Segment Open
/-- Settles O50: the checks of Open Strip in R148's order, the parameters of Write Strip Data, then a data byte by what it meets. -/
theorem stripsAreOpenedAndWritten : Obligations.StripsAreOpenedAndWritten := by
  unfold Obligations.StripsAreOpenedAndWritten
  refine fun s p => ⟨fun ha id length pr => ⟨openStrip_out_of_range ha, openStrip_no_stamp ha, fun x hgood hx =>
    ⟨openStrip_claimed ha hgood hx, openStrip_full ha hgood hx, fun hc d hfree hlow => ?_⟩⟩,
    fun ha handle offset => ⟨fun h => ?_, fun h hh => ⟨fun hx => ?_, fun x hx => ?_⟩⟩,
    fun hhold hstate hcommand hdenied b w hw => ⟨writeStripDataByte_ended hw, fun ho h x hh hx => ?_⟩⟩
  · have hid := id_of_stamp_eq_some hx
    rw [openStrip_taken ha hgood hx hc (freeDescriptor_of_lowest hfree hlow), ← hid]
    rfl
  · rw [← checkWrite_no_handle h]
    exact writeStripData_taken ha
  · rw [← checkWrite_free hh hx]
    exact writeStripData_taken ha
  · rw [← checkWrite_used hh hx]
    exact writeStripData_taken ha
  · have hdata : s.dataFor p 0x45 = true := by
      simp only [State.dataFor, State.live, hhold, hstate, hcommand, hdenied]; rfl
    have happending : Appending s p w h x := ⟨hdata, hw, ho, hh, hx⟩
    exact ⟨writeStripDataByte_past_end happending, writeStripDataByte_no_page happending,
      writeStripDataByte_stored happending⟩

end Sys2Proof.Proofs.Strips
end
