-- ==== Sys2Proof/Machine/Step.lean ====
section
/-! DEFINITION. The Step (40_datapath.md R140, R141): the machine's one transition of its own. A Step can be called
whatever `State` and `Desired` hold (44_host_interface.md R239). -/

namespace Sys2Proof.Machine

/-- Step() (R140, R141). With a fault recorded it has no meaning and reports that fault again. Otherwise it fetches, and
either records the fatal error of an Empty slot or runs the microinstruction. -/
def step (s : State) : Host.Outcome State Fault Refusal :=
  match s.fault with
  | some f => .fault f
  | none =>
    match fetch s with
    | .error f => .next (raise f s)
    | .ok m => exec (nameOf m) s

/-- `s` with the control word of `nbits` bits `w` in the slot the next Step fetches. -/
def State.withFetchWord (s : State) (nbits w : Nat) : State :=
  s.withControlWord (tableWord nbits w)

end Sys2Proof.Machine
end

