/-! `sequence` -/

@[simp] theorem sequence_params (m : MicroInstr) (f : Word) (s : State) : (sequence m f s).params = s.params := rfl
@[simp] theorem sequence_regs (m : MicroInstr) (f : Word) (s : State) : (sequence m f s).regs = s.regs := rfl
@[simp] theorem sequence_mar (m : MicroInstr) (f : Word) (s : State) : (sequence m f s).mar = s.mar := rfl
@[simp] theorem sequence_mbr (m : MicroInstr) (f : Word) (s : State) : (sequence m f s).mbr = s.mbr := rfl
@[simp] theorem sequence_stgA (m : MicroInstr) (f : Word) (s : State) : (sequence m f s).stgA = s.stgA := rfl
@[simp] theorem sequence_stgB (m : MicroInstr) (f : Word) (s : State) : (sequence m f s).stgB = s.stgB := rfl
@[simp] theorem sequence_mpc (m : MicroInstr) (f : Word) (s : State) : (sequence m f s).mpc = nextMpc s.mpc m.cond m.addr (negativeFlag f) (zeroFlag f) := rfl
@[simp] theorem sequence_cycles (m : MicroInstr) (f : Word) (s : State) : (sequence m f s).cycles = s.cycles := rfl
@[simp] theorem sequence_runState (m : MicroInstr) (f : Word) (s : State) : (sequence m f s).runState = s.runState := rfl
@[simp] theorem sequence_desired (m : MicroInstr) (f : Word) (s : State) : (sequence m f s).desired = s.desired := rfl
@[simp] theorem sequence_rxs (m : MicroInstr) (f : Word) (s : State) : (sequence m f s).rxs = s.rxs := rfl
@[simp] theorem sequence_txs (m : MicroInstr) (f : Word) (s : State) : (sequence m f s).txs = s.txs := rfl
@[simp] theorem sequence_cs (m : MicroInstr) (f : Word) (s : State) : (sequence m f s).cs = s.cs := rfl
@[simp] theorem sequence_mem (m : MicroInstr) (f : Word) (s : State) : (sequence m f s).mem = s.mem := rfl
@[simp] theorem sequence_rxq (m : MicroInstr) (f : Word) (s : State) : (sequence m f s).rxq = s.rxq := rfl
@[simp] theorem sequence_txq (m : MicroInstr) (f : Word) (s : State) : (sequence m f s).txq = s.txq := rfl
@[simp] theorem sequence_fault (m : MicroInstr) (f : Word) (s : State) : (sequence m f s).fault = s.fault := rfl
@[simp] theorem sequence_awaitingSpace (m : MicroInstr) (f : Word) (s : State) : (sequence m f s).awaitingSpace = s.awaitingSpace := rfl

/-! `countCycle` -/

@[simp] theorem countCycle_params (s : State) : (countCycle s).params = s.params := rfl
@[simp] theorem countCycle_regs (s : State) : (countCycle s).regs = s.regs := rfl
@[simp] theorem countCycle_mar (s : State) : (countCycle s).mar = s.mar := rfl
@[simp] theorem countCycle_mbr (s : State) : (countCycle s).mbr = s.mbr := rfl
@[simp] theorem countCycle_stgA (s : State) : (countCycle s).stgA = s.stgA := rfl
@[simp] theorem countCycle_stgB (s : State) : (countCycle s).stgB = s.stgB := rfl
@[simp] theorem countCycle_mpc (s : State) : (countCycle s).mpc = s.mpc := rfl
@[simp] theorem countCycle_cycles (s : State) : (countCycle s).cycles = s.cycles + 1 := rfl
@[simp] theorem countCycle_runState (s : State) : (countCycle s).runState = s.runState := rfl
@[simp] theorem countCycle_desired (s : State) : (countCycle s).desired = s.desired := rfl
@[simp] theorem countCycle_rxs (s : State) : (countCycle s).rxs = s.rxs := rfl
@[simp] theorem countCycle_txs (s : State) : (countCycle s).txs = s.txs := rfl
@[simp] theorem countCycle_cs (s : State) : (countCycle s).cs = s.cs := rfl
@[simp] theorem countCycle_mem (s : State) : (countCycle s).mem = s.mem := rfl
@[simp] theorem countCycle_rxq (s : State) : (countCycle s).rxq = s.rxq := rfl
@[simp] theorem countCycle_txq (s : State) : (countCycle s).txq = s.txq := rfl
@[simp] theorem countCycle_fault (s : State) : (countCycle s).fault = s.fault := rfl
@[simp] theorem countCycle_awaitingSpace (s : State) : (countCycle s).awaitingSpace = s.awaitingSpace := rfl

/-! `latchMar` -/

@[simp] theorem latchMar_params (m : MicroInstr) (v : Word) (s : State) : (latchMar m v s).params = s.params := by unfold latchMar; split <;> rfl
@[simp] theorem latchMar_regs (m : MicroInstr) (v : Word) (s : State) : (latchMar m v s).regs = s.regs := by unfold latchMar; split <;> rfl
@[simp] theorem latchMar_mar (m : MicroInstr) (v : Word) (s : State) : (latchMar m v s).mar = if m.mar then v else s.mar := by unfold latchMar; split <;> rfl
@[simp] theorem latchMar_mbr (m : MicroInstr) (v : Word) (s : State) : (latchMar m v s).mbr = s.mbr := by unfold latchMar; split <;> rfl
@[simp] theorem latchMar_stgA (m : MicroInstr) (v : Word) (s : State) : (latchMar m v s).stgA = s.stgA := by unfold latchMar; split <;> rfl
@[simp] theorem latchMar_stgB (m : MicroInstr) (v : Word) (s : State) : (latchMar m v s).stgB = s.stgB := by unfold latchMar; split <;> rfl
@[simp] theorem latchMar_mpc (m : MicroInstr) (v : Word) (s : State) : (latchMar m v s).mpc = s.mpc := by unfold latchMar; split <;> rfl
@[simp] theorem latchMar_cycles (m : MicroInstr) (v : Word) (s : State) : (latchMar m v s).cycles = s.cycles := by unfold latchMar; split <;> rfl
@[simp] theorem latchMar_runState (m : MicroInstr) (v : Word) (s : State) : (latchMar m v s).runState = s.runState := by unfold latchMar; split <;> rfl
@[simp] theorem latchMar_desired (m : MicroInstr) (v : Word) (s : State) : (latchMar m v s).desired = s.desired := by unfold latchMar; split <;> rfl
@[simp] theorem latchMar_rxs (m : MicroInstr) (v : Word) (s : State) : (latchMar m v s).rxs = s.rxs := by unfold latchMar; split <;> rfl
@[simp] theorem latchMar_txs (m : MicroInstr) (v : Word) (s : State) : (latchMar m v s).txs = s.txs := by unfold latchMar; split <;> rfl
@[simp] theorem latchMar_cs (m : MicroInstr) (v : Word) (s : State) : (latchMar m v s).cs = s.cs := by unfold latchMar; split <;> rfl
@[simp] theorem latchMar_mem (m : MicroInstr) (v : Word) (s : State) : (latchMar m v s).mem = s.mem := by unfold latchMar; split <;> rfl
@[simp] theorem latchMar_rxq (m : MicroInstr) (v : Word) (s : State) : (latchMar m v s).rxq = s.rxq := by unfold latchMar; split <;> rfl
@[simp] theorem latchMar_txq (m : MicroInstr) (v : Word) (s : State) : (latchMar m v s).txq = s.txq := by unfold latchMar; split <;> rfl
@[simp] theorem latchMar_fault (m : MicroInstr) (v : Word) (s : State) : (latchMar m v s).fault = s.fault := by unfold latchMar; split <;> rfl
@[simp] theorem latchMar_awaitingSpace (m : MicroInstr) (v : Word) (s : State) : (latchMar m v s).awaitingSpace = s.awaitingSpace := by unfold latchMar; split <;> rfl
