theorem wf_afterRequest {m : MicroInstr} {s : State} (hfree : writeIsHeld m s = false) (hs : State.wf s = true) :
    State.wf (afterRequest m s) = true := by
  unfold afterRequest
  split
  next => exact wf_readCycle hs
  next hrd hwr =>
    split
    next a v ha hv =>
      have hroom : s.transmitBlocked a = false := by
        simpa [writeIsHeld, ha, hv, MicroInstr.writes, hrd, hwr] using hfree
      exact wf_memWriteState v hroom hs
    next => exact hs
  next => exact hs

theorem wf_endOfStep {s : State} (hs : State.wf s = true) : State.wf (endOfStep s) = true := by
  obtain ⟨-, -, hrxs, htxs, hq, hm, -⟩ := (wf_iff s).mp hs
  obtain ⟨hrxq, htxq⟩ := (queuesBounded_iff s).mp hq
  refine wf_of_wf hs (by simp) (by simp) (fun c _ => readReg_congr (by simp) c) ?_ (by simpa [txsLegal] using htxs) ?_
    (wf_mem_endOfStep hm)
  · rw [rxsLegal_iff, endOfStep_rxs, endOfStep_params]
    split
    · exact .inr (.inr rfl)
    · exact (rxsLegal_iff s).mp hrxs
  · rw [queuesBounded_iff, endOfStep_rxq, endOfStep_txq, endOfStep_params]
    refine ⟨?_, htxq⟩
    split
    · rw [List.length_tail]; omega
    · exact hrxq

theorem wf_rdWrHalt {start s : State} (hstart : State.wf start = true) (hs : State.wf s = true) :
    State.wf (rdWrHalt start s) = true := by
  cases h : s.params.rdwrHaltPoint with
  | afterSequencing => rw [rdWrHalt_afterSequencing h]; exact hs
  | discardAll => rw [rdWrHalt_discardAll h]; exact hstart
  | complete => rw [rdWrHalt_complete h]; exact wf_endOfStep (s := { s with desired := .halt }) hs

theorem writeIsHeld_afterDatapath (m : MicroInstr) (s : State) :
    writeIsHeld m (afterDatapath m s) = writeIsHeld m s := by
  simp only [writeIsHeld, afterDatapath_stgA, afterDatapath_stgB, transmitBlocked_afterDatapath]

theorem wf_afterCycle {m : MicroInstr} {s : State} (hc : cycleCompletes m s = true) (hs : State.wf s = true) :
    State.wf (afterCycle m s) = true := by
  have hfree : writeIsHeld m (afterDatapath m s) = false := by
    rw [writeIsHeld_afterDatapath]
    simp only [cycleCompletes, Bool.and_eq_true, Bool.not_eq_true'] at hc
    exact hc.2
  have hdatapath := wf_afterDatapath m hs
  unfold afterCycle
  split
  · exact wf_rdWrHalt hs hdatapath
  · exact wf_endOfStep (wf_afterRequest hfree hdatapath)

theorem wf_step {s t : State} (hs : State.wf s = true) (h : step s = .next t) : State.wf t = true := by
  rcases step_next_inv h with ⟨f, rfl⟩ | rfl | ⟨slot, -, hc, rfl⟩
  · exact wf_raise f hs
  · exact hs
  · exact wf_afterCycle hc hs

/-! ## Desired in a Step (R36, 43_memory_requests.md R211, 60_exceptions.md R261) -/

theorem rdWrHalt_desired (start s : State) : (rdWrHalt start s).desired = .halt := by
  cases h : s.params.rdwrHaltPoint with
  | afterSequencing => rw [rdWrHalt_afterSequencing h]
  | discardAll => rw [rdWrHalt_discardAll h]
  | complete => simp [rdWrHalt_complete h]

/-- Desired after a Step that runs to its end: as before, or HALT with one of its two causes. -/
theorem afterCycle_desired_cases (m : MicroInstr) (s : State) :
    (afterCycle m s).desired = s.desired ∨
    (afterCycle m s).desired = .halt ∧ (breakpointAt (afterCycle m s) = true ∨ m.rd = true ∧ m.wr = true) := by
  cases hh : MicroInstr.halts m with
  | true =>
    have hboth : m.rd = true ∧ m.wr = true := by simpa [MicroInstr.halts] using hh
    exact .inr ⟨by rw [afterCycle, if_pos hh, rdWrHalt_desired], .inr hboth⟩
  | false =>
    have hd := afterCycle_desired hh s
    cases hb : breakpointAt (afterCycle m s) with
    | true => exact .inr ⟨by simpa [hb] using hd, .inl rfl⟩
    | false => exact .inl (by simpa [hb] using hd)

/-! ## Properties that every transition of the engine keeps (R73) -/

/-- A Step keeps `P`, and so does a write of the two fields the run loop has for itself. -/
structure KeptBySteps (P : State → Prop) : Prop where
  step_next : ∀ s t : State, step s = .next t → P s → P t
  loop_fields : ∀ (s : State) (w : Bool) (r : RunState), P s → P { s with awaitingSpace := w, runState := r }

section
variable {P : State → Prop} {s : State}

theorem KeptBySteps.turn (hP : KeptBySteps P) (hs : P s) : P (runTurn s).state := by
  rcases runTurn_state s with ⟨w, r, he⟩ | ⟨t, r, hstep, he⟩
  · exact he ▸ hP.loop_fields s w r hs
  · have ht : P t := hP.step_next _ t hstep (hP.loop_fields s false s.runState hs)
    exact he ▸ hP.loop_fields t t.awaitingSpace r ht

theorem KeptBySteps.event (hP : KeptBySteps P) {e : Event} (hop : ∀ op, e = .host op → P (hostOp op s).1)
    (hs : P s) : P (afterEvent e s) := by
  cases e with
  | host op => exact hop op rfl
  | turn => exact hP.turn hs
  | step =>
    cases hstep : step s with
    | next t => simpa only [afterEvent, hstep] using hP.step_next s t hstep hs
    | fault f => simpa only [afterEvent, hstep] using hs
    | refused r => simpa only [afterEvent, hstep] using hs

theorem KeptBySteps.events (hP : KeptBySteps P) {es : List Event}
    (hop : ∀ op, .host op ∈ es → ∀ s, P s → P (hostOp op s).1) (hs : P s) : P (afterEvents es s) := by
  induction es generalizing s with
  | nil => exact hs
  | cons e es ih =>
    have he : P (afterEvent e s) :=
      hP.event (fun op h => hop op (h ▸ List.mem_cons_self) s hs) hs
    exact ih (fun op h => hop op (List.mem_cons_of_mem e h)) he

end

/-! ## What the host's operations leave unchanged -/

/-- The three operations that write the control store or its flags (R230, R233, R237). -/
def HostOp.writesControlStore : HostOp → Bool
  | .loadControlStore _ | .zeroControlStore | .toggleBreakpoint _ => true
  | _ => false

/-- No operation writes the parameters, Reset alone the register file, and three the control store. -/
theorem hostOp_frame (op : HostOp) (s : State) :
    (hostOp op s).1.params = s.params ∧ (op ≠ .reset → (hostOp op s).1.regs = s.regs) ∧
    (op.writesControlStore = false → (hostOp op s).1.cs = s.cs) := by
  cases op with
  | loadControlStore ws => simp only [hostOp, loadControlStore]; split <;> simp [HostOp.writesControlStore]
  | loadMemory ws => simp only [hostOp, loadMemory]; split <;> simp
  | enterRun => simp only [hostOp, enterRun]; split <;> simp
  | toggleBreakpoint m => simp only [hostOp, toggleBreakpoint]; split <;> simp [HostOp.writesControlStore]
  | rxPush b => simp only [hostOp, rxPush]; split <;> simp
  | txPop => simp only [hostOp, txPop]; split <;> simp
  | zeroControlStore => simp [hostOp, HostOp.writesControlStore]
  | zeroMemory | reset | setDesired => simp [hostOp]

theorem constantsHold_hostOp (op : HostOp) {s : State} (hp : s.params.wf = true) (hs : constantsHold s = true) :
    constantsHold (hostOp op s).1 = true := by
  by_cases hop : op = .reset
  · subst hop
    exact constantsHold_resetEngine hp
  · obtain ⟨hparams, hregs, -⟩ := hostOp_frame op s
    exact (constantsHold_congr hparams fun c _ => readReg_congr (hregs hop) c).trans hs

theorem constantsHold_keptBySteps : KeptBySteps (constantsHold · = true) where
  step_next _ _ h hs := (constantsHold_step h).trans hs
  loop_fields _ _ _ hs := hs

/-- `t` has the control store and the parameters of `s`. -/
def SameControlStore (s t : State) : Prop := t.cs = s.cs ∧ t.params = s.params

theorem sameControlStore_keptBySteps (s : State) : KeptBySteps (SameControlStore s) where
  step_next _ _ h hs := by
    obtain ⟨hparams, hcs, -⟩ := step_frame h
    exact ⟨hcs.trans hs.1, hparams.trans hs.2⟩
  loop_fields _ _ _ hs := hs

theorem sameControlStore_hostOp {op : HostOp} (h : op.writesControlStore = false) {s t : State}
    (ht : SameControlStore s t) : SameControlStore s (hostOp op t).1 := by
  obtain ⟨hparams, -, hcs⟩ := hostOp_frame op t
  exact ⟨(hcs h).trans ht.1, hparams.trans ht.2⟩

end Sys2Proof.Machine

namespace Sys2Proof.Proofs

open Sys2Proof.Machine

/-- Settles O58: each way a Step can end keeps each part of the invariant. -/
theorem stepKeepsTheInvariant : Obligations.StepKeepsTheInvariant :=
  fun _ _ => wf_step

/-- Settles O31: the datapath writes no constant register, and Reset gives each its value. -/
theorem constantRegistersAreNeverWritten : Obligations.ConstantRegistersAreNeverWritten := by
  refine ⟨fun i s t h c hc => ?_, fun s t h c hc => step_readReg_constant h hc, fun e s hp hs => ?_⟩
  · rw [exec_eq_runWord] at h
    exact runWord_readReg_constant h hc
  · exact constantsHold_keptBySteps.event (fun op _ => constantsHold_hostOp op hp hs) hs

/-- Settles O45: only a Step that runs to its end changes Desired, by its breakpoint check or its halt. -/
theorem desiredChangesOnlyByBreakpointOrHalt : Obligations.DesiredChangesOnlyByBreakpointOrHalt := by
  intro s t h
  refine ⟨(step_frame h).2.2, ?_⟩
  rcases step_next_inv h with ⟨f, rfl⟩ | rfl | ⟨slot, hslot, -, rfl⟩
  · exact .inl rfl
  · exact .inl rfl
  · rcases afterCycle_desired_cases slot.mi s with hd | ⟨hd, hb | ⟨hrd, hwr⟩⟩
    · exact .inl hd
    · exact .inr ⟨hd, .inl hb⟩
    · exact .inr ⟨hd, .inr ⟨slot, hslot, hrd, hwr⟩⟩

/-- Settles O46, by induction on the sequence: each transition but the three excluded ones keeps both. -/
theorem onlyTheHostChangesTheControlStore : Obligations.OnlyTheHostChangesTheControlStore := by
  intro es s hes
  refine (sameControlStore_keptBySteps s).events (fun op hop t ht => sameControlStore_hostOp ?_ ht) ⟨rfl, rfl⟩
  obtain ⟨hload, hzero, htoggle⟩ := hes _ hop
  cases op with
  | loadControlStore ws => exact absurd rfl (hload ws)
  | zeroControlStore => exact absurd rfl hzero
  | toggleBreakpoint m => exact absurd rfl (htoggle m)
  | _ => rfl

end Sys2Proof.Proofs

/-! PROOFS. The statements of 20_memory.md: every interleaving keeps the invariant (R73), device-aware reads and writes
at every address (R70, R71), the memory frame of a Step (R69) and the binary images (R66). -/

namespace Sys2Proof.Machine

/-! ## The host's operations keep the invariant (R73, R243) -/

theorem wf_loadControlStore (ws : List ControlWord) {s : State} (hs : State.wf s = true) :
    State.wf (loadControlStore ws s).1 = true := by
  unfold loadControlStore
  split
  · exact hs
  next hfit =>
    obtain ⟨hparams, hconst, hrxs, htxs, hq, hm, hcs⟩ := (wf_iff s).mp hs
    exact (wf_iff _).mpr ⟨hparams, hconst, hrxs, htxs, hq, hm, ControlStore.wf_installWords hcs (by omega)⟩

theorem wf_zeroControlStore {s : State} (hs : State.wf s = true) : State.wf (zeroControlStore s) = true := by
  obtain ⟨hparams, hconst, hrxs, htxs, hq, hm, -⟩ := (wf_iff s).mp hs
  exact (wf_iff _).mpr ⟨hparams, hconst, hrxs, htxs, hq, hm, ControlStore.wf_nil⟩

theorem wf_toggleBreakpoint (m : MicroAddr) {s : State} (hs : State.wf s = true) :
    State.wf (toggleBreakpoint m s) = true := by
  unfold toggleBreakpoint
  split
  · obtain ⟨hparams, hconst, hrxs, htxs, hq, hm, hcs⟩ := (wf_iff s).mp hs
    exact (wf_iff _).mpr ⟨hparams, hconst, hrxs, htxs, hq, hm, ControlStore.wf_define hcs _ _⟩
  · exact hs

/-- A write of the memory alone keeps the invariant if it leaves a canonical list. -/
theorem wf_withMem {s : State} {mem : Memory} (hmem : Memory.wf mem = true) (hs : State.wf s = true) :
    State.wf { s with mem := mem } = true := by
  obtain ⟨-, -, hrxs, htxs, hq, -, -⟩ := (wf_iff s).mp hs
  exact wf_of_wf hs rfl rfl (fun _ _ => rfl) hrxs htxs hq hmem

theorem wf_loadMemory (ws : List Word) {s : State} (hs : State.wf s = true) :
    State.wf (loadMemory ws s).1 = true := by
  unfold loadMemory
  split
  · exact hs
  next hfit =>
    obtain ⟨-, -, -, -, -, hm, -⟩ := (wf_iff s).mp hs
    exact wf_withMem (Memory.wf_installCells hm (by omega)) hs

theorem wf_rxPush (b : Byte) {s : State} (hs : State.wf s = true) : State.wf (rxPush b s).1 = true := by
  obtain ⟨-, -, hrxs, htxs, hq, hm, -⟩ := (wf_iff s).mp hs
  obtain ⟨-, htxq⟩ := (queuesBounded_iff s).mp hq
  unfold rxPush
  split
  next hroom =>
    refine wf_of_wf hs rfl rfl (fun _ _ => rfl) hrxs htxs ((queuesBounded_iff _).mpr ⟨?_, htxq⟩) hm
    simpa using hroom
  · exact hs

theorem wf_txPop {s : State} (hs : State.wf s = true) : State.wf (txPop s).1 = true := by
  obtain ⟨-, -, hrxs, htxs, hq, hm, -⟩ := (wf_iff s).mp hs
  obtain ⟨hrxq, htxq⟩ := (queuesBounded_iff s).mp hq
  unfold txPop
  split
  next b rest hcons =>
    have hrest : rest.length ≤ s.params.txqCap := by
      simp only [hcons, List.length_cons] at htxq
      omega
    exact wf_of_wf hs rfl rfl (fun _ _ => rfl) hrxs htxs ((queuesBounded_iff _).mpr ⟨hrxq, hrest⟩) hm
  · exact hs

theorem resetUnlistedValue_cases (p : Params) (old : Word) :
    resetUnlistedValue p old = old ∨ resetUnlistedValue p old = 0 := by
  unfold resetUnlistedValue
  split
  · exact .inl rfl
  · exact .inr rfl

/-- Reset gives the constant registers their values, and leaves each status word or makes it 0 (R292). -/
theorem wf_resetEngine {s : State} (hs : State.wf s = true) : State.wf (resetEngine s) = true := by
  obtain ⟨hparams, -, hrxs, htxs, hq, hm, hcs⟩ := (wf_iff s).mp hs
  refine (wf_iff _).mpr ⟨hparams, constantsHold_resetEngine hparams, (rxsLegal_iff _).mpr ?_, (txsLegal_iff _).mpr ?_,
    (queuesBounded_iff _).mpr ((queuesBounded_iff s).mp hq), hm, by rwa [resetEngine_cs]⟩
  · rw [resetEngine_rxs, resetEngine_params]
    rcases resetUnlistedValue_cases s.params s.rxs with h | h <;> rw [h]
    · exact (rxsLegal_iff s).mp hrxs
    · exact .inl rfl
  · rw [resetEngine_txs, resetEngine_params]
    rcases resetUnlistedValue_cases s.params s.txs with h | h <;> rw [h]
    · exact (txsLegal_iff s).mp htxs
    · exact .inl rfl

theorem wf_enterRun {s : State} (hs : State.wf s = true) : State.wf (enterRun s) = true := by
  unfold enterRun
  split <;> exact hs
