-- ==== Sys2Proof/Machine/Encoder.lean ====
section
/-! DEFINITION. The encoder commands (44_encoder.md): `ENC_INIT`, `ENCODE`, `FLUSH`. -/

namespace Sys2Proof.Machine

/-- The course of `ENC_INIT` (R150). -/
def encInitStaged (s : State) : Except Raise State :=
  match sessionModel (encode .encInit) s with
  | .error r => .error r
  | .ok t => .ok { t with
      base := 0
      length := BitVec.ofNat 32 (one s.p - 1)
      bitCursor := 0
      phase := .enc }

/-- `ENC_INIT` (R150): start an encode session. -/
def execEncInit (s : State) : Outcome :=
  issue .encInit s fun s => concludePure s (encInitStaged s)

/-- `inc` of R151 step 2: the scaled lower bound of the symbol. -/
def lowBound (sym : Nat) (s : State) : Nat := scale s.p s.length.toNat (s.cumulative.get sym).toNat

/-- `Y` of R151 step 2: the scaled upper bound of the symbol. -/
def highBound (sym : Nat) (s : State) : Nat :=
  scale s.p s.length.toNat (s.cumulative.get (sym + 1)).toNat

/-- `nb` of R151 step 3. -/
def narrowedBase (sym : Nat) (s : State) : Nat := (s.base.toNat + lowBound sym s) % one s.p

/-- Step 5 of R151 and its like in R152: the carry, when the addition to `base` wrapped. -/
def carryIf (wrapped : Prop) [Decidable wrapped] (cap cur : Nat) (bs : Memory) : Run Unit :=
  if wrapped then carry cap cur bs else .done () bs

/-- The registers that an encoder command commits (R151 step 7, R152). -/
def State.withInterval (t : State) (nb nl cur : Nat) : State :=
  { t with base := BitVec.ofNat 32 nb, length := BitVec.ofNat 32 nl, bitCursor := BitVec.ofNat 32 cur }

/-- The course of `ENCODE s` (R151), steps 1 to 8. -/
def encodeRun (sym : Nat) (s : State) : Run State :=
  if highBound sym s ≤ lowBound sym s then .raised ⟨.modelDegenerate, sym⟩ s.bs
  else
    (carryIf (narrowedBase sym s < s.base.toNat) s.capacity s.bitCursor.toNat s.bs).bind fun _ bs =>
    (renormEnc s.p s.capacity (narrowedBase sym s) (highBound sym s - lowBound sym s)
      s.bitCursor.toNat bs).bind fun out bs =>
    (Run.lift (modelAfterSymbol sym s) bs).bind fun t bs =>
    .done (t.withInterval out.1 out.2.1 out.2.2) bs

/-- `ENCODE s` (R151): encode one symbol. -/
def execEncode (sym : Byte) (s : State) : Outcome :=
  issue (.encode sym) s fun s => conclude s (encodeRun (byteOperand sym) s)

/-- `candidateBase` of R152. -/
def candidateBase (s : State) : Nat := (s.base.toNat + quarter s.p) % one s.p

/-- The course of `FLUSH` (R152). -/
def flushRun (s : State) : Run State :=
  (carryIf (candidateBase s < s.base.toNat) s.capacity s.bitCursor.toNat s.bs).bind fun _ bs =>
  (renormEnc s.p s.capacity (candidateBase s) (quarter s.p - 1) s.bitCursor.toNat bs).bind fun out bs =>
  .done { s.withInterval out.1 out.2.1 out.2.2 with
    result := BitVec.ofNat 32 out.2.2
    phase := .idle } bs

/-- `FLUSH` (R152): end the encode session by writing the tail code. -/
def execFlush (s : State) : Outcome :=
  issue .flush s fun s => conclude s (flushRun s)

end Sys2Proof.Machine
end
Segment Closed
Exercise directions:
Begin with the first line of the listing and copy exactly through the line that contains "match fetch s with", please, keeping both ends and leaving out everything after.

Response for this exercise:
/-- Settles O50: the checks of Open Strip in R148's order, the parameters of Write Strip Data, then a data byte by what it meets. -/
theorem stripsAreOpenedAndWritten : Obligations.StripsAreOpenedAndWritten := by
  unfold Obligations.StripsAreOpenedAndWritten
  refine fun s p => ⟨fun ha id length pr => ⟨openStrip_out_of_range ha, openStrip_no_stamp ha, fun x hgood hx =>
    ⟨openStrip_claimed ha hgood hx, openStrip_full ha hgood hx, fun hc d hfree hlow => ?_⟩⟩,
    fun ha handle offset => ⟨fun h => ?_, fun h hh => ⟨fun hx => ?_, fun x hx => ?_⟩⟩,
    fun hhold hstate hcommand hdenied b w hw => ⟨writeStripDataByte_ended hw, fun ho h x hh hx => ?_⟩⟩
  · have hid := id_of_stamp_eq_some hx
    rw [openStrip_taken ha hgood hx hc (freeDescriptor_of_lowest hfree hlow), ← hid]
    rfl
  · rw [← checkWrite_no_handle h]
    exact writeStripData_taken ha
  · rw [← checkWrite_free hh hx]
    exact writeStripData_taken ha
  · rw [← checkWrite_used hh hx]
    exact writeStripData_taken ha
  · have hdata : s.dataFor p 0x45 = true := by
      simp only [State.dataFor, State.live, hhold, hstate, hcommand, hdenied]; rfl
    have happending : Appending s p w h x := ⟨hdata, hw, ho, hh, hx⟩
    exact ⟨writeStripDataByte_past_end happending, writeStripDataByte_no_page happending,
      writeStripDataByte_stored happending⟩

end Sys2Proof.Proofs.Strips
end
-- ==== Sys2Proof/Machine/Step.lean ====
section
/-! DEFINITION. The Step (40_datapath.md R140, R141): the machine's one transition of its own. A Step can be called
whatever `State` and `Desired` hold (44_host_interface.md R239). -/

namespace Sys2Proof.Machine

/-- Step() (R140, R141). With a fault recorded it has no meaning and reports that fault again. Otherwise it fetches, and
either records the fatal error of an Empty slot or runs the microinstruction. -/
def step (s : State) : Host.Outcome State Fault Refusal :=
  match s.fault with
  | some f => .fault f
  | none =>
    match fetch s with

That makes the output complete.